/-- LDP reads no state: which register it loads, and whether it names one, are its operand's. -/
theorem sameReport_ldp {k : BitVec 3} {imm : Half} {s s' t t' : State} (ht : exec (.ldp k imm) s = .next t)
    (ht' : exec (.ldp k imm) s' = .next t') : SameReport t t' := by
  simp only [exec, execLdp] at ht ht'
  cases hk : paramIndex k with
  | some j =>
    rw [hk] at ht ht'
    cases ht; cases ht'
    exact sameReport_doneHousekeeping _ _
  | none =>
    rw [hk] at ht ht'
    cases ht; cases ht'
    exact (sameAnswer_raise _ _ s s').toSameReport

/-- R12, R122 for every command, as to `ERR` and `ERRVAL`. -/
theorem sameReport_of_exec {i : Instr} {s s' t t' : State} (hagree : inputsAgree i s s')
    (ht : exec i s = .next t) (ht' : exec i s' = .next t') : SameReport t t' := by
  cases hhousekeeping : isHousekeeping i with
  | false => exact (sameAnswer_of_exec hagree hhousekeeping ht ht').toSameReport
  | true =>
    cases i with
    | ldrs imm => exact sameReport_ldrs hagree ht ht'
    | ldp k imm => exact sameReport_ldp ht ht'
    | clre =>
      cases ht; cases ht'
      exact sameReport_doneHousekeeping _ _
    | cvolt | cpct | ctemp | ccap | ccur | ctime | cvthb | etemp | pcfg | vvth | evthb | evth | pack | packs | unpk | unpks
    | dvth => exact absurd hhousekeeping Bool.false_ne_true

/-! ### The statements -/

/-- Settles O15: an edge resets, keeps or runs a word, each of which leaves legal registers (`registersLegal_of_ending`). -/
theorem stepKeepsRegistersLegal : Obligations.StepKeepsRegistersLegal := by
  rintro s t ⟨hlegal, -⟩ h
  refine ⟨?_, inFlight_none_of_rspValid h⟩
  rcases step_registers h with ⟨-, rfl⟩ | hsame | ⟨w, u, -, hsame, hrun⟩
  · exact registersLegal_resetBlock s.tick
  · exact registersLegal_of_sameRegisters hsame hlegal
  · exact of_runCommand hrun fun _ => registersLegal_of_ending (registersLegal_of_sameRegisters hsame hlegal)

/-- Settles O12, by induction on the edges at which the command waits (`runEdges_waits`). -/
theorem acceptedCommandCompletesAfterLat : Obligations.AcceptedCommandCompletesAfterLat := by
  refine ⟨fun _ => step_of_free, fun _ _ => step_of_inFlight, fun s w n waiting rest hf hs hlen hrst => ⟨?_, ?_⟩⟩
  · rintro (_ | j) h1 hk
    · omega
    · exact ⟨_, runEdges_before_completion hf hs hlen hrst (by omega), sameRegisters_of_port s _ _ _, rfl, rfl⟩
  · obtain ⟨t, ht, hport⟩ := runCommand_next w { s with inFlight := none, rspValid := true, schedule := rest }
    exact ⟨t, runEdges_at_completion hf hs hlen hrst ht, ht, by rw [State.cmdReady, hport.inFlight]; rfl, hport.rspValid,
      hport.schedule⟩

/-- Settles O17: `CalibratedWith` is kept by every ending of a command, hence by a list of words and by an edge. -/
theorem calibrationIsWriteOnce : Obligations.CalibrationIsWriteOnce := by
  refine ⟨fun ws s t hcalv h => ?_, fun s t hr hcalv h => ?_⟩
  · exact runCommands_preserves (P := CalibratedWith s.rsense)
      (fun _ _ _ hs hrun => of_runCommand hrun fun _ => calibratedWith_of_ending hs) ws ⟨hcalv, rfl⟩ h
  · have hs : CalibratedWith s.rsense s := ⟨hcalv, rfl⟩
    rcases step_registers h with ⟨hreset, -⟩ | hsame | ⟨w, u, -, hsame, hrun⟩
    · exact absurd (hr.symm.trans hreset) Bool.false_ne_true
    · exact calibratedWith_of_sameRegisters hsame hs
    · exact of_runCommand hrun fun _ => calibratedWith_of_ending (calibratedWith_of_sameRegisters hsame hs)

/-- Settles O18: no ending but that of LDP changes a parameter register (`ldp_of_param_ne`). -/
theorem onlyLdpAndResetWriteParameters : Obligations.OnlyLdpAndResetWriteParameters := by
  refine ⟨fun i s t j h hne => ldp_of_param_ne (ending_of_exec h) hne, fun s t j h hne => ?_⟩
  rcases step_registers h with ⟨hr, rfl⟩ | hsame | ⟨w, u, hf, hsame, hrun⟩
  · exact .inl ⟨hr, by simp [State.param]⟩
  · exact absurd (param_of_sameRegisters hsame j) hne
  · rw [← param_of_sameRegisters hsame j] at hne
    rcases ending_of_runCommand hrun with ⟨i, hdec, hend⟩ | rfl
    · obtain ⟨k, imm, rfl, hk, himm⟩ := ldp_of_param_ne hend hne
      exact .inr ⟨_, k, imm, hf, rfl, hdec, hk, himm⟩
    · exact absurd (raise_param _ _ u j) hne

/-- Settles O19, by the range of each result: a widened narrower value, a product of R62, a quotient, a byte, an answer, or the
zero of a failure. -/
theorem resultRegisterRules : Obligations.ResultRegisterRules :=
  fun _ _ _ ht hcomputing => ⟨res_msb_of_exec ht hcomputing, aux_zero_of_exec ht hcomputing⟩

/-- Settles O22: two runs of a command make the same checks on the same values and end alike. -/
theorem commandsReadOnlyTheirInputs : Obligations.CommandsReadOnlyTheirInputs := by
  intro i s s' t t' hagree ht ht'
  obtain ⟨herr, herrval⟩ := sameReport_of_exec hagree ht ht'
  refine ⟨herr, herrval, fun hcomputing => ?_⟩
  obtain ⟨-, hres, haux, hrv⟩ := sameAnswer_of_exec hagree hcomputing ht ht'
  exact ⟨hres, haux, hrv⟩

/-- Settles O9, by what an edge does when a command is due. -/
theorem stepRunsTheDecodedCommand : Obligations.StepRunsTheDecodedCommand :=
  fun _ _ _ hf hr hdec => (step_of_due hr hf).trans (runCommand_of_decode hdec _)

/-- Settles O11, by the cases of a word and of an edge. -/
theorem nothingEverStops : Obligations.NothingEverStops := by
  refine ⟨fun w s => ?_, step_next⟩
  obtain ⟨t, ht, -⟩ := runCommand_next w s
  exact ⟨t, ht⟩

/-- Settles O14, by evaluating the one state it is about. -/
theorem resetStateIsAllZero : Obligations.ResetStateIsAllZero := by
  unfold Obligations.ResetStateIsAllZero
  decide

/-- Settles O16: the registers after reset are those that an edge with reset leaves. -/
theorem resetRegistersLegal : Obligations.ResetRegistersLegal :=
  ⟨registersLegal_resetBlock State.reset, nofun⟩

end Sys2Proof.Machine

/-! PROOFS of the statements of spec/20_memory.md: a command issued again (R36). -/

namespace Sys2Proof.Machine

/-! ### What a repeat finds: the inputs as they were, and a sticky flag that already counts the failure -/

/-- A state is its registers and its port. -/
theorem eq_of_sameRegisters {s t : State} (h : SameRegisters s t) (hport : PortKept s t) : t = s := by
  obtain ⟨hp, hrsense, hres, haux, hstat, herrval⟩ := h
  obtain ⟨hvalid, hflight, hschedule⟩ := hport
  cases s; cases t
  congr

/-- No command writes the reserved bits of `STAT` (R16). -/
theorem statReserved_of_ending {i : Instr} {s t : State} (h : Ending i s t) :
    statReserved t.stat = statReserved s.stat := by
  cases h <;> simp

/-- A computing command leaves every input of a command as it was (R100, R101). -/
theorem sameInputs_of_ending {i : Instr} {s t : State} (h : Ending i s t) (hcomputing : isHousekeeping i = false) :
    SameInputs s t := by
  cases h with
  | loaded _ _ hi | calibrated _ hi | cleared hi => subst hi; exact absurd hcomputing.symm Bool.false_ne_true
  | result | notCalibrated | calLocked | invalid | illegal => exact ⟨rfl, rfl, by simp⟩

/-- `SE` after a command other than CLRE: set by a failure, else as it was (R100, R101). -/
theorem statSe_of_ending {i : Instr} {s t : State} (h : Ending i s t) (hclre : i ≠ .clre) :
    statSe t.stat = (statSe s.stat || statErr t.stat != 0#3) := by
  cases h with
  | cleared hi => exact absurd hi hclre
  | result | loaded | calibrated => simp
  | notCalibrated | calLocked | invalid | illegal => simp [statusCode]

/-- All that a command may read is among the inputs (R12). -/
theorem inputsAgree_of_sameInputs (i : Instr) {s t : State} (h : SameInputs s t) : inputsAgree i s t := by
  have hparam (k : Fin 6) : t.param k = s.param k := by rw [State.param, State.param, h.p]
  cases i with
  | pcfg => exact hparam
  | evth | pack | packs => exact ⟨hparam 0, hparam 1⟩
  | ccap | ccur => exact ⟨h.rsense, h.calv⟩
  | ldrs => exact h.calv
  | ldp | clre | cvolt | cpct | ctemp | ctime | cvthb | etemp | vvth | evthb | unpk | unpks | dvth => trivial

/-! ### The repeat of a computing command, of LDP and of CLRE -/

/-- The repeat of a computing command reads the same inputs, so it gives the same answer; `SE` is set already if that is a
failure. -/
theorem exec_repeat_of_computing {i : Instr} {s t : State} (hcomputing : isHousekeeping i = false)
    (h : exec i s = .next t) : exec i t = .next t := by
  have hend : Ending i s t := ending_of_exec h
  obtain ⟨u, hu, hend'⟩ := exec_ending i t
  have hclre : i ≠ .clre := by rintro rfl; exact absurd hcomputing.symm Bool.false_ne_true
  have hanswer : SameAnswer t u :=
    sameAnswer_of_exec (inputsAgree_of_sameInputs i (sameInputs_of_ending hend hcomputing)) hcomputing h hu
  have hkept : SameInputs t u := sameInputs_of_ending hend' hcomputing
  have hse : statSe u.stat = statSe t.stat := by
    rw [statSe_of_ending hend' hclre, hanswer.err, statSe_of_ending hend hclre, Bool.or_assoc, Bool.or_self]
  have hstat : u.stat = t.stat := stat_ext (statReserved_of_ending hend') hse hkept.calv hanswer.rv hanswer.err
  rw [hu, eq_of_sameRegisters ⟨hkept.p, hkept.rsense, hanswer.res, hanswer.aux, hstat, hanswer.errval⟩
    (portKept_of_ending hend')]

##########

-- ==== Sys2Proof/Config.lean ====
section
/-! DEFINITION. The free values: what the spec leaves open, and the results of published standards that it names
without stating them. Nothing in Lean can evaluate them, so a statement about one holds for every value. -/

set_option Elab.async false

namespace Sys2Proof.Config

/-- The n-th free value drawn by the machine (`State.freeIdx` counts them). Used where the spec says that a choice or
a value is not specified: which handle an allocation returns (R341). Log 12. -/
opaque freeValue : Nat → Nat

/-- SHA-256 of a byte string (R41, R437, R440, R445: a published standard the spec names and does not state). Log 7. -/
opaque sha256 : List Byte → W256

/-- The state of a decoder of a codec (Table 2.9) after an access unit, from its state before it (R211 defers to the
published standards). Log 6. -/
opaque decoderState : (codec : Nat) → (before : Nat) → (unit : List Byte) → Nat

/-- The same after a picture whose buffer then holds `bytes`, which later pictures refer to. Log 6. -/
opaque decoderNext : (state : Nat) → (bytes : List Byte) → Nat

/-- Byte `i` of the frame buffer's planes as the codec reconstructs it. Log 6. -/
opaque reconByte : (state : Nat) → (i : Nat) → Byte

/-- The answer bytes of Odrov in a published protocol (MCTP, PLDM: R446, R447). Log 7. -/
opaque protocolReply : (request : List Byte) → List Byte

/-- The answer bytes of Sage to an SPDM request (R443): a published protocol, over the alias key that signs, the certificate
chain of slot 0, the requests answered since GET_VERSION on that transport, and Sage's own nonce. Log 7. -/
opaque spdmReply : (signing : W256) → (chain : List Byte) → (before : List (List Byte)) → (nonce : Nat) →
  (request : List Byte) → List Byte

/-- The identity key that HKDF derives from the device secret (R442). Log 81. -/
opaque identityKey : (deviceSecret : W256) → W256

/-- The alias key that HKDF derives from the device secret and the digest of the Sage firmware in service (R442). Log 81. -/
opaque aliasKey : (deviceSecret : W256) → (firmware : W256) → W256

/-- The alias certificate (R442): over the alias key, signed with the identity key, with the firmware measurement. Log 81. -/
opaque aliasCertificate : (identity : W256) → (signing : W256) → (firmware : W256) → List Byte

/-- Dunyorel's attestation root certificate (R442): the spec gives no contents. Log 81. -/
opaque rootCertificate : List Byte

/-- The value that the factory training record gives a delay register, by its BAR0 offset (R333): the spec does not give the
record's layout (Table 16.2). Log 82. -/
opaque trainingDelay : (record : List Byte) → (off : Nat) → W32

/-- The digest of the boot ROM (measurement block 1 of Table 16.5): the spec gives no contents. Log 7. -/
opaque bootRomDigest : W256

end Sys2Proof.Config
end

##########

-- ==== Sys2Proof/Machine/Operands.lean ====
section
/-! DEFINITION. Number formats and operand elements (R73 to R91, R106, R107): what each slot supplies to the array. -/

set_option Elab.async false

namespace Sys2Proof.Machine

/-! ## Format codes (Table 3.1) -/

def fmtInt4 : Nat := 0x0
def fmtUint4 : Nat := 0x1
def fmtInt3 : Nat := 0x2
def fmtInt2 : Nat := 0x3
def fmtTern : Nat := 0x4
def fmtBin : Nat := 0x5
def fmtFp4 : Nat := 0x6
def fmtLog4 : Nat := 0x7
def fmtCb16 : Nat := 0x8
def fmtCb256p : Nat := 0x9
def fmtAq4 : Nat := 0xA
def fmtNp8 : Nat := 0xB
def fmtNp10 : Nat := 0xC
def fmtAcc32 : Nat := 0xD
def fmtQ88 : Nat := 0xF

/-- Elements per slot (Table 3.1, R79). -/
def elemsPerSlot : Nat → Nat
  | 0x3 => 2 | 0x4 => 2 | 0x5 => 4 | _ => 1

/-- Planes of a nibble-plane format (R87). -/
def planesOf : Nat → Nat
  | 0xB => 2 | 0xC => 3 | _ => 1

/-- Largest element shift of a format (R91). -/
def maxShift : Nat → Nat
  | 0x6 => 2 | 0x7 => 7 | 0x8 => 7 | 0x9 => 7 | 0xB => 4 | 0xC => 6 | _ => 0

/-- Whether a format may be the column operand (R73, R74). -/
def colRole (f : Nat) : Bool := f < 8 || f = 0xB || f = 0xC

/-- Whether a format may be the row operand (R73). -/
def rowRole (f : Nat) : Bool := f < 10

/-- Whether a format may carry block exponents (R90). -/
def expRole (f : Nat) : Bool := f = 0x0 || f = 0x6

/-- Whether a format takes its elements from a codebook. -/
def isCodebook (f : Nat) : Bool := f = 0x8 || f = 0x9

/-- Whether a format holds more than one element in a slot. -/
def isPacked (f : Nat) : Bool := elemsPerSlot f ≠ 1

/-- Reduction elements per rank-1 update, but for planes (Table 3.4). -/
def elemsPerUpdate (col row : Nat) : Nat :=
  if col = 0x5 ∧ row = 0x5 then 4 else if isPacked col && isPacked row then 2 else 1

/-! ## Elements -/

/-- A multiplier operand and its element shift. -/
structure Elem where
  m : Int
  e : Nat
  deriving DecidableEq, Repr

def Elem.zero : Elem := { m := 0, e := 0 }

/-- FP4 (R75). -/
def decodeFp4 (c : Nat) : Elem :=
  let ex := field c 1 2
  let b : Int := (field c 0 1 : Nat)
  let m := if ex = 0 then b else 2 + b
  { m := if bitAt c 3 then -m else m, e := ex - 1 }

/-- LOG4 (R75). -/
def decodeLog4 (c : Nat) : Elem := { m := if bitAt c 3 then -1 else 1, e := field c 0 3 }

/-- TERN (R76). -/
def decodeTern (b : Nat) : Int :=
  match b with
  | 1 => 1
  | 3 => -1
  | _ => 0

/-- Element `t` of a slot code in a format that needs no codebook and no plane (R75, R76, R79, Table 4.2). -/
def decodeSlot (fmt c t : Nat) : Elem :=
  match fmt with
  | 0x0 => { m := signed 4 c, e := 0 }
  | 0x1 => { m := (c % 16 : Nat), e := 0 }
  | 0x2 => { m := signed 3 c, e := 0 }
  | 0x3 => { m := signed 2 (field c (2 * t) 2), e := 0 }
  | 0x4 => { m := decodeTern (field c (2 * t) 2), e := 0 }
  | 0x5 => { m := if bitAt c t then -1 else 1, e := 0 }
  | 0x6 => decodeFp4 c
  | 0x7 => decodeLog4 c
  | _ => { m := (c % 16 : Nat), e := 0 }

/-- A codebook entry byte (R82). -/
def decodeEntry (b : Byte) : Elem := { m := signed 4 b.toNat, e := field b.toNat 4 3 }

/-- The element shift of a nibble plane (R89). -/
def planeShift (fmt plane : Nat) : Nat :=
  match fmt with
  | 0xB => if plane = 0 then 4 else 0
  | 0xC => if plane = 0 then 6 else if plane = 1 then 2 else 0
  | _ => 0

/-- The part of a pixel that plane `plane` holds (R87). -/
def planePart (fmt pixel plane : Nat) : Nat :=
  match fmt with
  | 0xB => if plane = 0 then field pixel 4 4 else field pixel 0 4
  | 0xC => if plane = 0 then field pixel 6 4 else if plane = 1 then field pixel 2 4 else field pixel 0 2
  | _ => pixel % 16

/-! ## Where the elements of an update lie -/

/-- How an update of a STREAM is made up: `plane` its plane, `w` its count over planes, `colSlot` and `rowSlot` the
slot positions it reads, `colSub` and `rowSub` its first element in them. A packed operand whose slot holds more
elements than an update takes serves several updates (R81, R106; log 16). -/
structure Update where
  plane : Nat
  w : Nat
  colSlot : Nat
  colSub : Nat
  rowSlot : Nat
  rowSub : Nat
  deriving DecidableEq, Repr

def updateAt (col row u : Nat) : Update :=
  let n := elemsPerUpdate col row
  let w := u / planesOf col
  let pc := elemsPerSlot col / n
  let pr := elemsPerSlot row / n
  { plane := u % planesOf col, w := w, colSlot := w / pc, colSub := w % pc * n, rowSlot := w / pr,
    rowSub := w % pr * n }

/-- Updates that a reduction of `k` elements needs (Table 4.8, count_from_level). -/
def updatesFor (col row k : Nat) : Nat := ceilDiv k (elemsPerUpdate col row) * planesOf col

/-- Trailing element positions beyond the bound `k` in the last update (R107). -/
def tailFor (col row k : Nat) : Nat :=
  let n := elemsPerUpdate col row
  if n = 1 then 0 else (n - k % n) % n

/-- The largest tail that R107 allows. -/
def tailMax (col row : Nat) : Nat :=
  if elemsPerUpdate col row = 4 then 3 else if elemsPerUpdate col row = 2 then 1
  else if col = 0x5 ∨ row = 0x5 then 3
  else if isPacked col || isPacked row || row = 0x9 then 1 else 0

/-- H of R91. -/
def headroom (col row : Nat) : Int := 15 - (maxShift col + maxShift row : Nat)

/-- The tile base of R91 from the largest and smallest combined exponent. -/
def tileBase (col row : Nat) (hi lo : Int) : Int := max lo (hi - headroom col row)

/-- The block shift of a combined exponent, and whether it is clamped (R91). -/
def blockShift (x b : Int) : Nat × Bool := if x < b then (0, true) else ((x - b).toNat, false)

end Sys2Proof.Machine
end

##########

## [Assignment]
Your answer should consist solely of the lines above from the line with "No command writes" to the line with "else as it was (R100, R101). -/", both included, reproduced exactly.

## [Reply to the exercise]
/-- No command writes the reserved bits of `STAT` (R16). -/
theorem statReserved_of_ending {i : Instr} {s t : State} (h : Ending i s t) :
    statReserved t.stat = statReserved s.stat := by
  cases h <;> simp

/-- A computing command leaves every input of a command as it was (R100, R101). -/
theorem sameInputs_of_ending {i : Instr} {s t : State} (h : Ending i s t) (hcomputing : isHousekeeping i = false) :
    SameInputs s t := by
  cases h with
  | loaded _ _ hi | calibrated _ hi | cleared hi => subst hi; exact absurd hcomputing.symm Bool.false_ne_true
  | result | notCalibrated | calLocked | invalid | illegal => exact ⟨rfl, rfl, by simp⟩

/-- `SE` after a command other than CLRE: set by a failure, else as it was (R100, R101). -/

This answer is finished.